BRIEF
Return exactly the lines of the records below, starting at the line that contains "the ask sweeps" and ending at the line that contains "def Obligations.SweepsEmptyStackers : Prop", with both of those lines kept.

SOURCE MATERIAL
/-! ## Stackers -/

/-- A sweep, by a SWEPT report or by STACKER SWEEP, empties the arrived count, leaves the in-flight count and recomputes the lamp;
the ask sweeps its set in stacker order and answers 18 bytes for each stacker (R143, R144), behind its notices
(notes/assumptions/10.md). The bytes of a stacker are those of R191. A SWEPT report for a stacker above 7 is stray. -/
def Obligations.SweepsEmptyStackers : Prop :=
  (∀ (dest src : Byte) (s : State), addressedToPart dest src s →
    (∀ n : Byte, 8 ≤ n.toNat → exec (.swept dest src n) s = .next (countStrayReport s))
    ∧ (∀ (b : Byte) (n : Fin 8), b.toNat = n.val → ∃ t, exec (.swept dest src b) s = .next t
      ∧ t = recomputeLamp n { s with
          stackers := s.stackers.set n.val { s.stackers[n] with arrived := 0 } n.isLt }
      ∧ committed t n = s.stackers[n].inFlight)
    ∧ (∀ set : Byte, servedAtOnce dest src 3 s → ∃ u data,
      exec (.stackerSweep dest src set) s = .next (joinWhole (station src) 0x14 ⟨setReserved 0 u, .ok, data⟩)
      ∧ u = ((List.finRange 8).filter fun n => set.getLsbD n.val).foldl (fun s n => sweep n s) (setReserved 3 s)
      ∧ data = (List.finRange 8).flatMap (fun n =>
          stackerData u (if set.getLsbD n.val then s.stackers[n].arrived.toNat else 0) n)
      ∧ data.length = 144
      ∧ ∀ n : Fin 8, u.stackers[n].inFlight = s.stackers[n].inFlight
          ∧ u.stackers[n].arrived = if set.getLsbD n.val then 0 else s.stackers[n].arrived))
    ∧ ∀ low : Nat → Nat → List Byte, (∀ n w, low n w = (List.range n).map fun i => BitVec.ofNat 8 (w / 256 ^ i)) →
    ∀ (u : State) (removed : Nat) (n : Fin 8),
      stackerData u removed n
        = low 1 u.stackers[n].inFlight ++ low 4 u.stackers[n].arrived.toNat
          ++ low 5 (u.stackers[n].inFlight + u.stackers[n].arrived.toNat) ++ low 2 (stackerInForce u n).capacity
          ++ [BitVec.ofNat 8 (([.normal, .near, .full] : List LampCondition).idxOf u.stackers[n].lamp),
            if ∃ w ∈ u.ring.waiting, w.place = .lamp n then 1 else 0]
          ++ low 4 removed

/-- The lamp condition of a stacker is formed from its committed count, capacity and warn level. A recomputation that gives the held
condition has no effect; another replaces it, issues a LAMP order and, on entry into FULL, sets STACKFULL, or for a residue stacker
RESIDUEFULL with a HALT (R136, R137). A LAMP order names the stacker and the pattern of its row for the condition with that
pattern's sixteen steps, or OFF (R136). A LAMP commit issues one for every stacker that shows a pattern, in stacker order
(R138). That the LAMP order is issued before the flag and the HALT of an entry into FULL is the model's reading (DEDUCED,
notes/assumptions/13.md). -/
def Obligations.LampsFollowCounts : Prop :=
  (∀ (n : Fin 8) (s : State) (c : LampCondition), c = lampConditionOf s n →
    stackerInForce s n = stackerRow (tableRow s.store.tables .stacker n.val)
    ∧ committed s n = s.stackers[n].inFlight + s.stackers[n].arrived.toNat
    ∧ (c = .full ↔ 0 < (stackerInForce s n).capacity ∧ (stackerInForce s n).capacity ≤ committed s n)
    ∧ (c = .near ↔ c ≠ .full ∧ 0 < (stackerInForce s n).capacity ∧ 0 < (stackerInForce s n).warn
        ∧ (stackerInForce s n).warn ≤ committed s n)
    ∧ (c = s.stackers[n].lamp → recomputeLamp n s = s)
    ∧ (c ≠ s.stackers[n].lamp → ∀ u, u = issueOrder (.lamp n) (lampOrder s n c)
          { s with stackers := s.stackers.set n.val { s.stackers[n] with lamp := c } n.isLt } →
      recomputeLamp n s
        = if c = .full then
            (if n = 0 ∨ n = 4 then sendHalt (.residuefull n) (setFlag .residuefull u) else setFlag .stackfull u)
          else u))
    ∧ ∀ (s : State) (pattern : Fin 8 → LampCondition → Option Nat),
      (∀ n, pattern n .normal = none ∧ pattern n .near = (stackerInForce s n).nearPattern
        ∧ pattern n .full = (stackerInForce s n).fullPattern) →
      (∀ n c, lampOrder s n c = ⟨officeStation s.store.tables (if n.val < 4 then 6 else 7), .lamp n (pattern n c)
        (match pattern n c with
          | none => 0
          | some p => lampSteps s.store.tables p)⟩)
      ∧ recomputeLamps s = (List.finRange 8).foldl (fun u n => recomputeLamp n u) s
      ∧ reissueLamps s = ((List.finRange 8).filter fun n => (pattern n s.stackers[n].lamp).isSome).foldl
          (fun u n => issueOrder (.lamp n) (lampOrder s n s.stackers[n].lamp) u) s

/-- What the retirement of letter l as DELIVERED or LOST does beside its counts and its stacker (R19): the record leaves the track,
an evaluation's subject is forgotten (R58), the last letter completes a drain (R26), the letter's booking leaves its head, and a head
in PURGE-WAIT whose list this empties starts its purge with its timer and its PURGE order (R13, R110). With u the state after the
stacker unit's share, flags are u's, and the ring port is u's with those orders issued. That they follow the LAMP order of u is the
model's reading (DEDUCED, notes/assumptions/29.md). A letter has one booking; where several lists held one, the orders would go out
in head order (notes/assumptions/14.md). -/
def Sys2Proof.Machine.restOfRetirement (l : Letter) (s u t : State) : Prop :=
  t.track.letters = s.track.letters.filter (fun r => r.seq ≠ l.seq)
  ∧ t.eval = { s.eval with subject := if s.eval.subject = some l.seq then none else s.eval.subject }
  ∧ (s.track.mode = .draining → t.track.letters = [] →
    t.track = { s.track with letters := [], mode := .stopped, lastTrailing := none }
    ∧ t.routing = { s.routing with plan := [] })
  ∧ (s.track.mode ≠ .draining ∨ t.track.letters ≠ [] →
    t.track = { s.track with letters := t.track.letters } ∧ t.routing = s.routing)
  ∧ t.cond = u.cond
  ∧ ∀ (d : Nat) (left : Fin 4 → List Booking) (empties : Fin 4 → Bool),
    d = (if isCommitted s.store .geometry then (geometryOf s.store.tables).purgeTimeout else 1000) →
    (∀ h, left h = s.heads[h].bookings.filter fun b => b.tag ≠ l.seq) →
    (∀ h, empties h = decide (s.heads[h].state = .purgeWait ∧ s.heads[h].bookings ≠ [] ∧ left h = [])) →
    (∀ h : Fin 4, t.heads[h]
      = if empties h then { s.heads[h] with bookings := [], purge := some ⟨d, d⟩, state := .purging }
        else { s.heads[h] with bookings := left h })
    ∧ t.ring = (((List.finRange 4).filter empties).foldl
        (fun w h => issueOrder (.purge h) ⟨headStation s.store.tables h, .purge h⟩ w) u).ring

/-- An ARRIVE for stacker n at X delivers the oldest letter routed to n whose arrival window contains X: the letter leaves the
track, DELIVERED and the stacker's arrival tally are counted, its in-flight count falls, its arrived count rises or stays at
4,294,967,295, and its lamp condition is recomputed (R19, R130, R139). Matching none
it is stray, and for a stacker above 7 a stray report (R139, R140). A letter expects the arrival exactly when it is ROUTED, its
disposition names n, X is at or past its window's start and its window's end is at or past X (R139). The order of the counts, the
lamp and the purge among flags and frames is the model's reading (DEDUCED, notes/assumptions/13.md, notes/assumptions/29.md). -/
def Obligations.ArrivalsMatched : Prop :=
  (∀ (n : Fin 8) (x : Pos) (l : Letter), expectsArrival n x l = true ↔
    l.state = .routed ∧ (∃ d, l.disposition = some d ∧ d.stacker = n)
    ∧ ∃ w, l.window = some w ∧ (x - w.start).toNat < 8388608 ∧ (w.stop - x).toNat < 8388608)
    ∧ ∀ (dest src stacker : Byte) (x : Pos) (s : State), addressedToPart dest src s →
    (8 ≤ stacker.toNat → exec (.arrive dest src stacker x) s = .next (countStrayReport s))
    ∧ countStrayReport s = { s with ring := { s.ring with
        counters := { s.ring.counters with strayReport := satInc16 s.ring.counters.strayReport } } }
    ∧ ∀ n : Fin 8, stacker.toNat = n.val →
      ((∀ l ∈ s.track.letters, expectsArrival n x l = false) →
        exec (.arrive dest src stacker x) s = .next (setFlag .stray (count tallyStray s)))
      ∧ (∀ before l after, s.track.letters = before ++ l :: after → (s.track.letters.map Letter.seq).Nodup →
        expectsArrival n x l = true → (∀ b ∈ before, expectsArrival n x b = false) →
        ∃ t, exec (.arrive dest src stacker x) s = .next t
          ∧ t.track.letters = before ++ after
          ∧ t.stackers[n] = ⟨s.stackers[n].inFlight - 1, satInc32 s.stackers[n].arrived, lampConditionOf t n⟩
          ∧ (satInc32 s.stackers[n].arrived).toNat = min (s.stackers[n].arrived.toNat + 1) 4294967295
          ∧ (∀ j : Fin 8, j ≠ n → t.stackers[j] = s.stackers[j])
          ∧ t.tally.live[tallyOfRetirement .delivered] = s.tally.live[tallyOfRetirement .delivered] + 1
          ∧ t.tally.live[tallyOfArrival n] = s.tally.live[tallyOfArrival n] + 1
          ∧ (∀ c u, c = count (tallyOfArrival n) (count (tallyOfRetirement .delivered) s) →
            u = recomputeLamp n { c with stackers := s.stackers.set n.val { s.stackers[n] with
                inFlight := s.stackers[n].inFlight - 1, arrived := satInc32 s.stackers[n].arrived } n.isLt } →
            t.tally = c.tally ∧ t.stackers = u.stackers ∧ restOfRetirement l s u t)
          ∧ changesOnly [.track, .eval, .routing, .heads, .stackers, .tally, .cond, .ring] s t)

/-! ## Positions, edges and lines -/

/-- A position at or past the belt position and different from it becomes the belt position, and the three owners act on it in some
order; any other leaves the belt and has no advance. Where nothing is in flight the advance moves the belt alone (R3, R4). The
track's share takes its letters oldest first with two tests each (R34). A letter not yet ROUTED whose deadline is reached is
declared late by its state (R35); a ROUTED one whose window end is reached is LOST (R19, R37, R141): LOST is counted and flagged,
its stacker's in-flight count falls and the lamp is recomputed with its LAMP order, its booking is removed, and a head in PURGE-WAIT
that this empties starts its purge with its timer and its PURGE order (R110). That the flag precedes the lamp's frames and these the
PURGE order is the model's reading (DEDUCED, notes/assumptions/13.md, notes/assumptions/29.md). -/
def Obligations.PositionsAdvanceTheBelt : Prop :=
  (∀ (dest src : Byte) (f : Pos) (s : State), addressedToPart dest src s →
    ∀ u, u = { s with position := { s.position with belt := f } } →
    ∀ ahead, ahead = ((f.toNat + 16777216 - s.position.belt.toNat) % 16777216 < 8388608 ∧ f ≠ s.position.belt) →
    (¬ahead → exec (.tick dest src f) s = .next s)
    ∧ exec (.tick dest src f) s = .next (takePosition f s)
    ∧ (ahead → exec (.tick dest src f) s = .next (ownersAdvance u) ∧ (ownersAdvance u).position.belt = f
        ∧ ∃ o ∈ ownerOrders, ∃ k, ownersAdvance u = inOrder o { u with choices := k })
    ∧ (ahead → s.track.letters = [] → s.routing.plan = [] → noBookings s → exec (.tick dest src f) s = .next u))
    ∧ (∀ s : State,
      inOrder ⟨true, true⟩ s = trackAdvance (expireBookings (retirePlan s))
      ∧ inOrder ⟨true, false⟩ s = retirePlan (trackAdvance (expireBookings s))
      ∧ inOrder ⟨false, true⟩ s = expireBookings (trackAdvance (retirePlan s))
      ∧ inOrder ⟨false, false⟩ s = expireBookings (retirePlan (trackAdvance s))
      ∧ trackAdvance s = (s.track.letters.map Letter.seq).foldl (fun u q => testWindowEnd q (testDeadline q u)) s)
    ∧ (∀ (q : Seq) (s : State),
      (findLetter s q = none → testDeadline q s = s ∧ testWindowEnd q s = s)
      ∧ ∀ l, findLetter s q = some l →
        (∀ due, due = ((s.position.belt - l.deadline).toNat < 8388608) →
          (l.state = .routed ∨ ¬due → testDeadline q s = s)
          ∧ (due → l.state = .evaluating → testDeadline q s = lateDisposition l .late s)
          ∧ (due → l.state = .queued → testDeadline q s
              = lateDisposition l .late { s with eval := { s.eval with queue := s.eval.queue.filter fun x => x ≠ q } })
          ∧ (due → l.state = .opened → ∀ u, u = closeLetter l (lengthSeen s.scan) true true s →
              ∃ c, findLetter u q = some c
                ∧ testDeadline q s = lateDisposition c .late { u with track := { u.track with trailExpected := true } }))
        ∧ (l.state ≠ .routed ∨ l.window = none → testWindowEnd q s = s)
        ∧ (∀ w, l.state = .routed → l.window = some w →
          ((s.position.belt - w.stop).toNat < 8388608 → testWindowEnd q s = retire l .lost s)
          ∧ (8388608 ≤ (s.position.belt - w.stop).toNat → testWindowEnd q s = s)))
    ∧ ∀ (l : Letter) (d : Disposition) (s t : State), l.disposition = some d → t = retire l .lost s →
      t.tally.live[tallyOfRetirement .lost] = s.tally.live[tallyOfRetirement .lost] + 1
      ∧ (∀ i : Fin 64, i ≠ tallyOfRetirement .lost → t.tally.live[i] = s.tally.live[i])
      ∧ flagSet t .lost = true
      ∧ (∀ n : Fin 8, t.stackers[n] = if n = d.stacker then
            ⟨s.stackers[n].inFlight - 1, s.stackers[n].arrived, lampConditionOf t n⟩ else s.stackers[n])
      ∧ (∀ c u, c = count (tallyOfRetirement .lost) s →
        u = recomputeLamp d.stacker { setFlag .lost c with stackers := s.stackers.set d.stacker.val {
          s.stackers[d.stacker] with inFlight := s.stackers[d.stacker].inFlight - 1 } d.stacker.isLt } →
        t.tally = c.tally ∧ t.stackers = u.stackers ∧ restOfRetirement l s u t)
      ∧ changesOnly [.track, .eval, .routing, .heads, .stackers, .tally, .cond, .ring] s t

SOLUTION FOR THIS PROBLEM
the ask sweeps its set in stacker order and answers 18 bytes for each stacker (R143, R144), behind its notices
(notes/assumptions/10.md). The bytes of a stacker are those of R191. A SWEPT report for a stacker above 7 is stray. -/
def Obligations.SweepsEmptyStackers : Prop :=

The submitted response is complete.